> [ACTIVITY]
Within the records below, reproduce without change the lines from the line that has "one facet. -/" through the line that has "def State.scopeTransports (s", and only those.
EXTRACTED INFORMATION START
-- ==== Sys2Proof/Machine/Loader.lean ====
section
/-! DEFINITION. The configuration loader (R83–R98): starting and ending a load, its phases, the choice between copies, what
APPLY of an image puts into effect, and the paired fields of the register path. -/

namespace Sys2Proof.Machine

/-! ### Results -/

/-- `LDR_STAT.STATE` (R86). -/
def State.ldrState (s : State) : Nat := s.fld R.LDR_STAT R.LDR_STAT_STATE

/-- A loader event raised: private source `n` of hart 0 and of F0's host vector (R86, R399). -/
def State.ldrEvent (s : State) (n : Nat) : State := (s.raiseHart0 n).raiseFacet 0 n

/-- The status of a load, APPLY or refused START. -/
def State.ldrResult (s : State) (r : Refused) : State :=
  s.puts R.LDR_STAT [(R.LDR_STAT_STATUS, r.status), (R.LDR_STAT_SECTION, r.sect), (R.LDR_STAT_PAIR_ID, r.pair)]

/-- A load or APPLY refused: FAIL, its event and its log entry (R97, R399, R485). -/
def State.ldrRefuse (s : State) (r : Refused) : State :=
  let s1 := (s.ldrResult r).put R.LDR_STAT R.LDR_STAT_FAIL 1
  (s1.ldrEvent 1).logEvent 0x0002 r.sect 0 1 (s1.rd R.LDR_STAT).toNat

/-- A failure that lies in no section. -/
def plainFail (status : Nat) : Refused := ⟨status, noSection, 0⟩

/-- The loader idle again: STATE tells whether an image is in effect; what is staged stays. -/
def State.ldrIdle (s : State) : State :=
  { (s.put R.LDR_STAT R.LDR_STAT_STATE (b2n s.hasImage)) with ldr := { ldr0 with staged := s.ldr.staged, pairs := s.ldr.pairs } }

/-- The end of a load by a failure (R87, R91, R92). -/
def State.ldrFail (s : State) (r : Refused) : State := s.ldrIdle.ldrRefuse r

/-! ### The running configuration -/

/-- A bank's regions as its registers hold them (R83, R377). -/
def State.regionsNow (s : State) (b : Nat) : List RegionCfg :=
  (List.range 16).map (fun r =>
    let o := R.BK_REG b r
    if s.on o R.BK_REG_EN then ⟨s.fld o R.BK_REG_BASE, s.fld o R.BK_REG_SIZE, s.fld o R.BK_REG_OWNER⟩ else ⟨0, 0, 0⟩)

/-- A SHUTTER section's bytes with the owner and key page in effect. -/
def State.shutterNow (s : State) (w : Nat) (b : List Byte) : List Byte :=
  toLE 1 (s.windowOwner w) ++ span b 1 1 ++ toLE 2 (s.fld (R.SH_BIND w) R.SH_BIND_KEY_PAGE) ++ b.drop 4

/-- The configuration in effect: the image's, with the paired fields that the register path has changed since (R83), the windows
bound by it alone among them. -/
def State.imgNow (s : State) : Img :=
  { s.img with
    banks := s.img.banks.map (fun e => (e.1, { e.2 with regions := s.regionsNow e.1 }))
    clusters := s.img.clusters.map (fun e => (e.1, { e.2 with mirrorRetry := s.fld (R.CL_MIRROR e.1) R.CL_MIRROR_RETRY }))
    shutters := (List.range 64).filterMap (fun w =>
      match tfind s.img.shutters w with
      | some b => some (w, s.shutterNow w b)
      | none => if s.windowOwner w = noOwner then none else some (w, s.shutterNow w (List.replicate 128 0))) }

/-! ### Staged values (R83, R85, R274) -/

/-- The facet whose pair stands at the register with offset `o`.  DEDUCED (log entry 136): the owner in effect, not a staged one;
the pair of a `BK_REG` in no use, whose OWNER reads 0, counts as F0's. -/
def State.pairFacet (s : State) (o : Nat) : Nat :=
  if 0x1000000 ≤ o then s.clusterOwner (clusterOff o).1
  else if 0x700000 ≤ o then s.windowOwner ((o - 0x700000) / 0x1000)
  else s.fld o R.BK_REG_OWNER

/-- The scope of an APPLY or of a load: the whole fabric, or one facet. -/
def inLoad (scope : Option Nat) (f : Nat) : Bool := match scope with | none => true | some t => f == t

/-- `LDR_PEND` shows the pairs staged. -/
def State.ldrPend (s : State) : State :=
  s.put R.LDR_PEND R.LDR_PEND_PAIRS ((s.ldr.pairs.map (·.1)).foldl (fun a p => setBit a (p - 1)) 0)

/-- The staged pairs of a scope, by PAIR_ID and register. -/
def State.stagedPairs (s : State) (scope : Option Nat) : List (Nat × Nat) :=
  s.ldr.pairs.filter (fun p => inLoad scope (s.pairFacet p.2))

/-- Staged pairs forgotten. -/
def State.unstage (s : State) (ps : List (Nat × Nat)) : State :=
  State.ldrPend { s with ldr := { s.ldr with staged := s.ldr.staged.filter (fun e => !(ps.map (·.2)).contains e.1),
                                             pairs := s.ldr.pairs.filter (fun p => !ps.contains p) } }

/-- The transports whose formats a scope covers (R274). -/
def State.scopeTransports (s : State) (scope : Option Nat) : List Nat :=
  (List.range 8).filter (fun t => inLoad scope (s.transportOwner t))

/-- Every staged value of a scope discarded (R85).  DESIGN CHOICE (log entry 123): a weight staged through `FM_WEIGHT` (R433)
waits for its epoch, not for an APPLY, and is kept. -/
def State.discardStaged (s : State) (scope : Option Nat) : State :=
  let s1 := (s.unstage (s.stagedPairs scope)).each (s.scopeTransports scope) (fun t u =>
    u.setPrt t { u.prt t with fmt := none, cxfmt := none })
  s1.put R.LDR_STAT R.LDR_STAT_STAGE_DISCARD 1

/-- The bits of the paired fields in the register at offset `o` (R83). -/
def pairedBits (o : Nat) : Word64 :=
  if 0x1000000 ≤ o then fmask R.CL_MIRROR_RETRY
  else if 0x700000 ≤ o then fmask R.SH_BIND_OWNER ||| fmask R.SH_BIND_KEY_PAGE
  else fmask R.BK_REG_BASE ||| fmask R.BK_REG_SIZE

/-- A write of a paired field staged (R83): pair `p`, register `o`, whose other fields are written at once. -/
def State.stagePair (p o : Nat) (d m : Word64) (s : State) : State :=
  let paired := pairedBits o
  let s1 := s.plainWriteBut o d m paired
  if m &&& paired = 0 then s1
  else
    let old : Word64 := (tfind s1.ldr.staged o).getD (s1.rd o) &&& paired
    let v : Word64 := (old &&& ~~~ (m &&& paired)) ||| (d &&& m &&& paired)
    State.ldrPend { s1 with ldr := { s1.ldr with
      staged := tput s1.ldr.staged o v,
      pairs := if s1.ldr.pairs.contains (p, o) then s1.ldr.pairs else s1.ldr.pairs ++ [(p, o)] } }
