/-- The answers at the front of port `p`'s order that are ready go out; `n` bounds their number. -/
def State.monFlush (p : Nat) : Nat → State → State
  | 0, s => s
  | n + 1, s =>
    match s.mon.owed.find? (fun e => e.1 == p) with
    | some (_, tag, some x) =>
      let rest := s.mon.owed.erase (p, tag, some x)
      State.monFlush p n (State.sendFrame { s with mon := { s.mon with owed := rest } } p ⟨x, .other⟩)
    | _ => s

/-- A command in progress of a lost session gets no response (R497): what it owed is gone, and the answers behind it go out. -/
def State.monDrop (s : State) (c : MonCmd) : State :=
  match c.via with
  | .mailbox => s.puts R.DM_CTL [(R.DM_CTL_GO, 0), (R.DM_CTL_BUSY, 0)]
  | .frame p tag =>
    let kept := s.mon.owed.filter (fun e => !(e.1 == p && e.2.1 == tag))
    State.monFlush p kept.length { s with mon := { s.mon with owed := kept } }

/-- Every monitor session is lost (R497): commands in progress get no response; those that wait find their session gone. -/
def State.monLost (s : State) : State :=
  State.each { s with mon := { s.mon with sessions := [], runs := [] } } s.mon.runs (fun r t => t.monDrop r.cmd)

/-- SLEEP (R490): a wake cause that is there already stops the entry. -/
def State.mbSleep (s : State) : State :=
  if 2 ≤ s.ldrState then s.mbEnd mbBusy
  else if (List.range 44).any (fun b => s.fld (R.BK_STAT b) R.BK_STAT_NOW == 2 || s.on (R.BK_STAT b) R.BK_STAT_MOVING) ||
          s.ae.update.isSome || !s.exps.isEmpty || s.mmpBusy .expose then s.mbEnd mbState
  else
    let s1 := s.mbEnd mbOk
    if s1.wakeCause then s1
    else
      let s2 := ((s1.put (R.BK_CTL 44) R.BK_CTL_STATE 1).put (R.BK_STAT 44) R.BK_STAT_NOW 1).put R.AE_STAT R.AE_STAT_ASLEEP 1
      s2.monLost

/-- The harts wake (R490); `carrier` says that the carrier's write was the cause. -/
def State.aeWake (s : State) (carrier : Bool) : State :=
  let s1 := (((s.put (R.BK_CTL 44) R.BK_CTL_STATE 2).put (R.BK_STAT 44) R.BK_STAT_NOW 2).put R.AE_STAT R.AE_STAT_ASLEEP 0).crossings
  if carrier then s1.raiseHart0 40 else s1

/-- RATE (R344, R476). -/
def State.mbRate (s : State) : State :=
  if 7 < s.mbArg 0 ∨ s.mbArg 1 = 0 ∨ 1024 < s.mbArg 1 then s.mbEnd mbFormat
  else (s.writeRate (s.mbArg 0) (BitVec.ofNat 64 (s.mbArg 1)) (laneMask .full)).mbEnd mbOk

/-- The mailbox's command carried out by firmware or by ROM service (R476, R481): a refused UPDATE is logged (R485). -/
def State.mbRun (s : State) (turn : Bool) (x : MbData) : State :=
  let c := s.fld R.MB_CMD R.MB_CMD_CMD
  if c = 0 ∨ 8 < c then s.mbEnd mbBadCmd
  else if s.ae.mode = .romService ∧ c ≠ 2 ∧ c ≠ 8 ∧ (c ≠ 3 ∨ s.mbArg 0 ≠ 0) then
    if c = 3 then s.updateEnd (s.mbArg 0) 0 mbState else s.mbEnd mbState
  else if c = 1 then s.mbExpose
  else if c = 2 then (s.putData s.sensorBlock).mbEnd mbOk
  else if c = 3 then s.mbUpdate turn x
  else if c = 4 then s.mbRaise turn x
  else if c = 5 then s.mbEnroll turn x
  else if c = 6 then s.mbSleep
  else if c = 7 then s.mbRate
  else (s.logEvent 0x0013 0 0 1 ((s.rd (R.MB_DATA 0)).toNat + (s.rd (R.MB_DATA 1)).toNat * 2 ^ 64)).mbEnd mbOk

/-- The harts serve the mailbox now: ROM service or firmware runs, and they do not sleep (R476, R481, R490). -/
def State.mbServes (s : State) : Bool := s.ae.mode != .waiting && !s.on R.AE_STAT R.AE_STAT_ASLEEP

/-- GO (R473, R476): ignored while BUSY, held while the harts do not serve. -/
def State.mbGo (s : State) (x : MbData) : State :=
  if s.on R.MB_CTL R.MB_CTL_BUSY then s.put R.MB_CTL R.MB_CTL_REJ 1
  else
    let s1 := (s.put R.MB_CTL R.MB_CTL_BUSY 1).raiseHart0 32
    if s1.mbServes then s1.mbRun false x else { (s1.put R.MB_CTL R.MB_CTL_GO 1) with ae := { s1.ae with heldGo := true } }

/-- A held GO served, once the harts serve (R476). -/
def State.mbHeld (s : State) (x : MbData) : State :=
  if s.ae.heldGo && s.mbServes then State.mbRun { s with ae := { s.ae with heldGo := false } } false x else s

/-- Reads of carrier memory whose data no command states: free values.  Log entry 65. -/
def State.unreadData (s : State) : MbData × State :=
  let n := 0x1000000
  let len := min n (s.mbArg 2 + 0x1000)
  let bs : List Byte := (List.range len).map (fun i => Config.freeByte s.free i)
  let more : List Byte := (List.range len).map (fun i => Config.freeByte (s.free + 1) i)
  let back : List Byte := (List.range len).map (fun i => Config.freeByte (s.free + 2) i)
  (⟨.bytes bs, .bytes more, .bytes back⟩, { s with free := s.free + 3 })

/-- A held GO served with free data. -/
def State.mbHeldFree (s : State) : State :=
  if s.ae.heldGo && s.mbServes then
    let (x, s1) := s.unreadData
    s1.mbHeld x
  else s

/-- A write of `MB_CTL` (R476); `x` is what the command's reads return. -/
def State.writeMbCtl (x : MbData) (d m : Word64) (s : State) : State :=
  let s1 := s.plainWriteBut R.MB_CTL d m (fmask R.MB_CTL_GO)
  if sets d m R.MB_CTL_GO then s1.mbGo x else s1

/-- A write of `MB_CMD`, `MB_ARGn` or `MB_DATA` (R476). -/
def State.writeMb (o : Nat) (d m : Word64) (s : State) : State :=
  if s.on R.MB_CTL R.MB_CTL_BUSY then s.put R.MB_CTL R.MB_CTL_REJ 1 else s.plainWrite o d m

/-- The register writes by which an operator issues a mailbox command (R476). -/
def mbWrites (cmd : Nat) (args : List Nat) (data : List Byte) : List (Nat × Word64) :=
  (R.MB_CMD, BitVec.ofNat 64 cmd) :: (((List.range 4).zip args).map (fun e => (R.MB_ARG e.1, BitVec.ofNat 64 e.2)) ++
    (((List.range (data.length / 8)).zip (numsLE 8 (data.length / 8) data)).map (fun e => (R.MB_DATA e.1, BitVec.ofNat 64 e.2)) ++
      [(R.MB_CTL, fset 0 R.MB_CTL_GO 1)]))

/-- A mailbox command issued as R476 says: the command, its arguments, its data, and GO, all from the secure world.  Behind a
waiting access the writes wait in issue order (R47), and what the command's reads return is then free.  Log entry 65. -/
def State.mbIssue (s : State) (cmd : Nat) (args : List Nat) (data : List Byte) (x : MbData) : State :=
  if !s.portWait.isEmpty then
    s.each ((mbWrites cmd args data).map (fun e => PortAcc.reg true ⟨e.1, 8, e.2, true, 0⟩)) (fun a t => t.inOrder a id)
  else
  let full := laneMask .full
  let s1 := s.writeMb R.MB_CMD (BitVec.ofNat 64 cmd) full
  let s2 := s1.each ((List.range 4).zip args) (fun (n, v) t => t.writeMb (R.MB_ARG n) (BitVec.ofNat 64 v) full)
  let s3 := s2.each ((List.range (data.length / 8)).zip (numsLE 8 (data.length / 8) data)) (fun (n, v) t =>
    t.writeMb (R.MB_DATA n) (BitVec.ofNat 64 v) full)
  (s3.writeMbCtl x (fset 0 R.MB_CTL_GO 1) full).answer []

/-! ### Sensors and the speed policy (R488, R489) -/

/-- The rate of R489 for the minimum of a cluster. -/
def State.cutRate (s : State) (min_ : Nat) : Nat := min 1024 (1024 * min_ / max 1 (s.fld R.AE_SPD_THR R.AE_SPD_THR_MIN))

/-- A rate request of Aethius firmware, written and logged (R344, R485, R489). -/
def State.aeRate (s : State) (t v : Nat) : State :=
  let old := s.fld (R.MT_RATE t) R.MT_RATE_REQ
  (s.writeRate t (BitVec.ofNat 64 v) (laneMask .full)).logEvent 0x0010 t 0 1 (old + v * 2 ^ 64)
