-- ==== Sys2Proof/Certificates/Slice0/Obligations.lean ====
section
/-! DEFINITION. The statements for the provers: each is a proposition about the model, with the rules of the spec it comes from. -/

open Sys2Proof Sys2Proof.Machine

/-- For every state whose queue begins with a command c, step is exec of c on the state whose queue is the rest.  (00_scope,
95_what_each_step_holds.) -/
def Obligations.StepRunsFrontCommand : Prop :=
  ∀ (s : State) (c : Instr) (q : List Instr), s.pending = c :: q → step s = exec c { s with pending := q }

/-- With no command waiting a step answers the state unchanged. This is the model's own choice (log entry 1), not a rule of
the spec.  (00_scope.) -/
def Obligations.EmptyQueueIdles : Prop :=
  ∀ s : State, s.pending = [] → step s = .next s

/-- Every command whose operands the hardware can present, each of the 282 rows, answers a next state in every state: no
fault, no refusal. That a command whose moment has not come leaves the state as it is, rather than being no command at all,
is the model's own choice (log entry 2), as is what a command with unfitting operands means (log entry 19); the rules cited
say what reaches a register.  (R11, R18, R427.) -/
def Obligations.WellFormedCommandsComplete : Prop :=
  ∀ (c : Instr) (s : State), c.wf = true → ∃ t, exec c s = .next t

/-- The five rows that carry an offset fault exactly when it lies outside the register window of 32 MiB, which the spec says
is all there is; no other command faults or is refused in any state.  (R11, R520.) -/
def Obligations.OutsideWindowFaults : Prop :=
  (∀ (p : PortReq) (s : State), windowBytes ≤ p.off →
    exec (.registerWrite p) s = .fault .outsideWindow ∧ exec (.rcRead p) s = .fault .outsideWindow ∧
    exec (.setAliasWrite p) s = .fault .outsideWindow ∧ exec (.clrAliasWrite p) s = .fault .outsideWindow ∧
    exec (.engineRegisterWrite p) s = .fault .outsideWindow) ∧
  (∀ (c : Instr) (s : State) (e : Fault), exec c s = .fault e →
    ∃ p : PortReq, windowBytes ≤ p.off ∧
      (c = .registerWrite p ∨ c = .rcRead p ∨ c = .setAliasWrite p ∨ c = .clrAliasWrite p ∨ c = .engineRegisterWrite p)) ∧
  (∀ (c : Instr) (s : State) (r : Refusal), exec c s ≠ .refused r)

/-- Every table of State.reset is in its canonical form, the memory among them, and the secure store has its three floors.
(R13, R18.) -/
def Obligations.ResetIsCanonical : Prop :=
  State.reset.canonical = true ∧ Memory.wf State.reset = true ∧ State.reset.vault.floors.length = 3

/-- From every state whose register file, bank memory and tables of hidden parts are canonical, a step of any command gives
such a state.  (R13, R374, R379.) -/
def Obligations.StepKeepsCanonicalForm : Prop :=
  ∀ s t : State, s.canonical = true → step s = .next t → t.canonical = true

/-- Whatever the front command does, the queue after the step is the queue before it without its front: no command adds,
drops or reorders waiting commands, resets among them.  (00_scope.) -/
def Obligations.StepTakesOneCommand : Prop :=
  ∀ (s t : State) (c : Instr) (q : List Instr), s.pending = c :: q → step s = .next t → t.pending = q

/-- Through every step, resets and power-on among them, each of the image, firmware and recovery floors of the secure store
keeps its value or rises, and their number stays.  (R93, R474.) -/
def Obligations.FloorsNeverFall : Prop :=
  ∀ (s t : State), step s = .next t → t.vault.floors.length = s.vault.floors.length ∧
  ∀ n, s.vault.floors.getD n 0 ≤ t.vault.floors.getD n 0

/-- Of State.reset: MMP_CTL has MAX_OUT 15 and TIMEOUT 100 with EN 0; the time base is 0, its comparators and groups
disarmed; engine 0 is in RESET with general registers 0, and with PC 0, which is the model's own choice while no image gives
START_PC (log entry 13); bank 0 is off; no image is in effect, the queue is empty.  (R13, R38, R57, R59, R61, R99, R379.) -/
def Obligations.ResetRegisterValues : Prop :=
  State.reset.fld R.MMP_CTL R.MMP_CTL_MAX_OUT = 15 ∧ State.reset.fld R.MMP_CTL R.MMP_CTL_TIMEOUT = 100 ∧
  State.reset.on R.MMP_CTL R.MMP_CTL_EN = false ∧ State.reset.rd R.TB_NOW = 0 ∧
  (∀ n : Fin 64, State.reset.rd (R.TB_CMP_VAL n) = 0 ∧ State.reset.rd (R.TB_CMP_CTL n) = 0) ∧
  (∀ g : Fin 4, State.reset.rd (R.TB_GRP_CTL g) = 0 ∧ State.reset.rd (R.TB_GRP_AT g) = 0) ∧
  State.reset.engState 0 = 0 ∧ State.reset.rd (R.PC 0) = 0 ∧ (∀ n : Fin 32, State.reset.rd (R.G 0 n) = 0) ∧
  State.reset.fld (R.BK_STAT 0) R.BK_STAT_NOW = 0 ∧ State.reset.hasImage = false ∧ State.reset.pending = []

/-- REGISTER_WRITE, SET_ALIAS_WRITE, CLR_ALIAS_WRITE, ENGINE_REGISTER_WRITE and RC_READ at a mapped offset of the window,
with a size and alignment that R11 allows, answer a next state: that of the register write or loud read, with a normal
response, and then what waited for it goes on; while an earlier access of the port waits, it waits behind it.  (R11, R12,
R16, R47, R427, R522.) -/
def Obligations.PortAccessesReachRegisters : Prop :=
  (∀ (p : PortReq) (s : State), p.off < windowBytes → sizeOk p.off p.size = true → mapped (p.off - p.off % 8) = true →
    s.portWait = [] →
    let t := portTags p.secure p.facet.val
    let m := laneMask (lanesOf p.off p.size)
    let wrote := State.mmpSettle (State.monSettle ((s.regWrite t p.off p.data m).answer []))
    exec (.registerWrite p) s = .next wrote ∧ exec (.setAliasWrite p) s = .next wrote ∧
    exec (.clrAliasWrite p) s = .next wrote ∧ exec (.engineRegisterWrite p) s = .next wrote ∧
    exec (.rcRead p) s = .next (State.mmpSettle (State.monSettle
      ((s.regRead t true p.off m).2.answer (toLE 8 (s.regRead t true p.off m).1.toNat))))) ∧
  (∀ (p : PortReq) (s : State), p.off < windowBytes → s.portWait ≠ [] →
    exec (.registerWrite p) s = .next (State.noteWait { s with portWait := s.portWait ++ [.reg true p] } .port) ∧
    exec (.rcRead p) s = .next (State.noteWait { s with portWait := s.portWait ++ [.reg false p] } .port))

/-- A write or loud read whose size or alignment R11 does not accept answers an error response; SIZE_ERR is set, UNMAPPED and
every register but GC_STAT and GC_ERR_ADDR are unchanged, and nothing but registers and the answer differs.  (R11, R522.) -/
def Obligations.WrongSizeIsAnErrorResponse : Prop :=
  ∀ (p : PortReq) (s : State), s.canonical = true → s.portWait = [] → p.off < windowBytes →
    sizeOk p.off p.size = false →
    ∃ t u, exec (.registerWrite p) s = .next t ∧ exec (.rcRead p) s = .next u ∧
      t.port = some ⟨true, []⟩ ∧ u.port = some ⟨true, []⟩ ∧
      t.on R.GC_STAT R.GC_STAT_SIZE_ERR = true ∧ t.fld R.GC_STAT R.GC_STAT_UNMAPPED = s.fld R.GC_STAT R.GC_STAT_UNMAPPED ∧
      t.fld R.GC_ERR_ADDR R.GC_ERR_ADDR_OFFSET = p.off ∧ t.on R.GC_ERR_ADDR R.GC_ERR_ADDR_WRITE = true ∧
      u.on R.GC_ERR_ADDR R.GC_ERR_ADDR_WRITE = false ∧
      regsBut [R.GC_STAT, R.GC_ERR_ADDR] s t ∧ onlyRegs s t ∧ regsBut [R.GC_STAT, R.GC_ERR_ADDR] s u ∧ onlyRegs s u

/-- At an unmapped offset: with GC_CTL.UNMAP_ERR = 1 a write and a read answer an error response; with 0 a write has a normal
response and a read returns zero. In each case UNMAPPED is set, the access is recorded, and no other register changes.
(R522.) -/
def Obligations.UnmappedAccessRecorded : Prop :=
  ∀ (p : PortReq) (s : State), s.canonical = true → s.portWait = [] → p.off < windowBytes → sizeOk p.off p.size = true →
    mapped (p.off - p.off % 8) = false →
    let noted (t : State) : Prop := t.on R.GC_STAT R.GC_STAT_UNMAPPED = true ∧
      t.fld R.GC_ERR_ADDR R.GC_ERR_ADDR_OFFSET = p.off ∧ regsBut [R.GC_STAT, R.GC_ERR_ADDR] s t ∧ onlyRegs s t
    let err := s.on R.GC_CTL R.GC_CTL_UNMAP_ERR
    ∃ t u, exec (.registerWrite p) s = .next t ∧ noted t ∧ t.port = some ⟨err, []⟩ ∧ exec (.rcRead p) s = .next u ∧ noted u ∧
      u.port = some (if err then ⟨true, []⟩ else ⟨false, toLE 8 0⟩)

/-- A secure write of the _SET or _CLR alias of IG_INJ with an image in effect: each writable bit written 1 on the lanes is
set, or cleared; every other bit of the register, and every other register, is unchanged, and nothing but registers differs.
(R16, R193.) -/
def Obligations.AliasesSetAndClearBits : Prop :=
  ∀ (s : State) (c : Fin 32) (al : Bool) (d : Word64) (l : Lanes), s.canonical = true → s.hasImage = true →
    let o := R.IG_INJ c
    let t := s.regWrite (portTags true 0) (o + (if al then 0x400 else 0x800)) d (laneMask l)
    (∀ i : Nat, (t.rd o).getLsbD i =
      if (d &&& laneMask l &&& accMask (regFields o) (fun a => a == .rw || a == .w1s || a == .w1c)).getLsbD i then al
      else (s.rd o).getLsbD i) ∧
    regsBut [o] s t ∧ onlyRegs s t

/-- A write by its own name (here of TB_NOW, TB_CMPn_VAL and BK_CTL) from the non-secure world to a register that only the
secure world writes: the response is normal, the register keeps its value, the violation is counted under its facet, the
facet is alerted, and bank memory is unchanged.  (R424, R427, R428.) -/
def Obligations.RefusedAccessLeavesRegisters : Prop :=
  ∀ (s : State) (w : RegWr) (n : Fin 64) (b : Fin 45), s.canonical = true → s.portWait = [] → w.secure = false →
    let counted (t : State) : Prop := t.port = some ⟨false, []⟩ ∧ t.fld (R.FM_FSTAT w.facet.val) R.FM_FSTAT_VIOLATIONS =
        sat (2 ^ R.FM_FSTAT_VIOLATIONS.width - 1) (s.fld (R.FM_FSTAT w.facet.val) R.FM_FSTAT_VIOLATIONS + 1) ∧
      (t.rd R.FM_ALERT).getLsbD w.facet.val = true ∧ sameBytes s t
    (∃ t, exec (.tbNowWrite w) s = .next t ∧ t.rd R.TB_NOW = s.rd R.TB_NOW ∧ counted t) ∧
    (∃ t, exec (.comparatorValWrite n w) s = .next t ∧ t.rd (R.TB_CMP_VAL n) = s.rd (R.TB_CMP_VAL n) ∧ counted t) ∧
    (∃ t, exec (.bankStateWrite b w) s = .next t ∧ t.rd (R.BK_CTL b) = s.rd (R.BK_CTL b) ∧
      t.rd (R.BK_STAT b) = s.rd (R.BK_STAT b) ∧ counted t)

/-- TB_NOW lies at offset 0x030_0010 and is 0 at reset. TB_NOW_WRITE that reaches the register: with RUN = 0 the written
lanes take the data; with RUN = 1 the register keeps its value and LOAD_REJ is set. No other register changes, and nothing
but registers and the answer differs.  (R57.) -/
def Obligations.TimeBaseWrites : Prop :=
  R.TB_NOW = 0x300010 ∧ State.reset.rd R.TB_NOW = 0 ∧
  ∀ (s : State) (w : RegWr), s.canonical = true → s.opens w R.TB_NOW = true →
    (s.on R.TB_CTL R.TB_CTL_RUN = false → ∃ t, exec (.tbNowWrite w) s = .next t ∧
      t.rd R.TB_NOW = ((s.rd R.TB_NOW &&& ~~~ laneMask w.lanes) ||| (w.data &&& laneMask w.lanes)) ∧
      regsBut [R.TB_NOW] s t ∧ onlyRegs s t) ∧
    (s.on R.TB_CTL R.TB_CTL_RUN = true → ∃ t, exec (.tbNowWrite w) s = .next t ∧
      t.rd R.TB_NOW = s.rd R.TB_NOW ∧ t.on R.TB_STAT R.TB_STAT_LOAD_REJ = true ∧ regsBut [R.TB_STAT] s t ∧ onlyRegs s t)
EXTRACTED INFORMATION END
> [THE ANSWER]
/-- The scope of an APPLY or of a load: the whole fabric, or one facet. -/
def inLoad (scope : Option Nat) (f : Nat) : Bool := match scope with | none => true | some t => f == t

/-- `LDR_PEND` shows the pairs staged. -/
def State.ldrPend (s : State) : State :=
  s.put R.LDR_PEND R.LDR_PEND_PAIRS ((s.ldr.pairs.map (·.1)).foldl (fun a p => setBit a (p - 1)) 0)

/-- The staged pairs of a scope, by PAIR_ID and register. -/
def State.stagedPairs (s : State) (scope : Option Nat) : List (Nat × Nat) :=
  s.ldr.pairs.filter (fun p => inLoad scope (s.pairFacet p.2))

/-- Staged pairs forgotten. -/
def State.unstage (s : State) (ps : List (Nat × Nat)) : State :=
  State.ldrPend { s with ldr := { s.ldr with staged := s.ldr.staged.filter (fun e => !(ps.map (·.2)).contains e.1),
                                             pairs := s.ldr.pairs.filter (fun p => !ps.contains p) } }

/-- The transports whose formats a scope covers (R274). -/
def State.scopeTransports (s : State) (scope : Option Nat) : List Nat :=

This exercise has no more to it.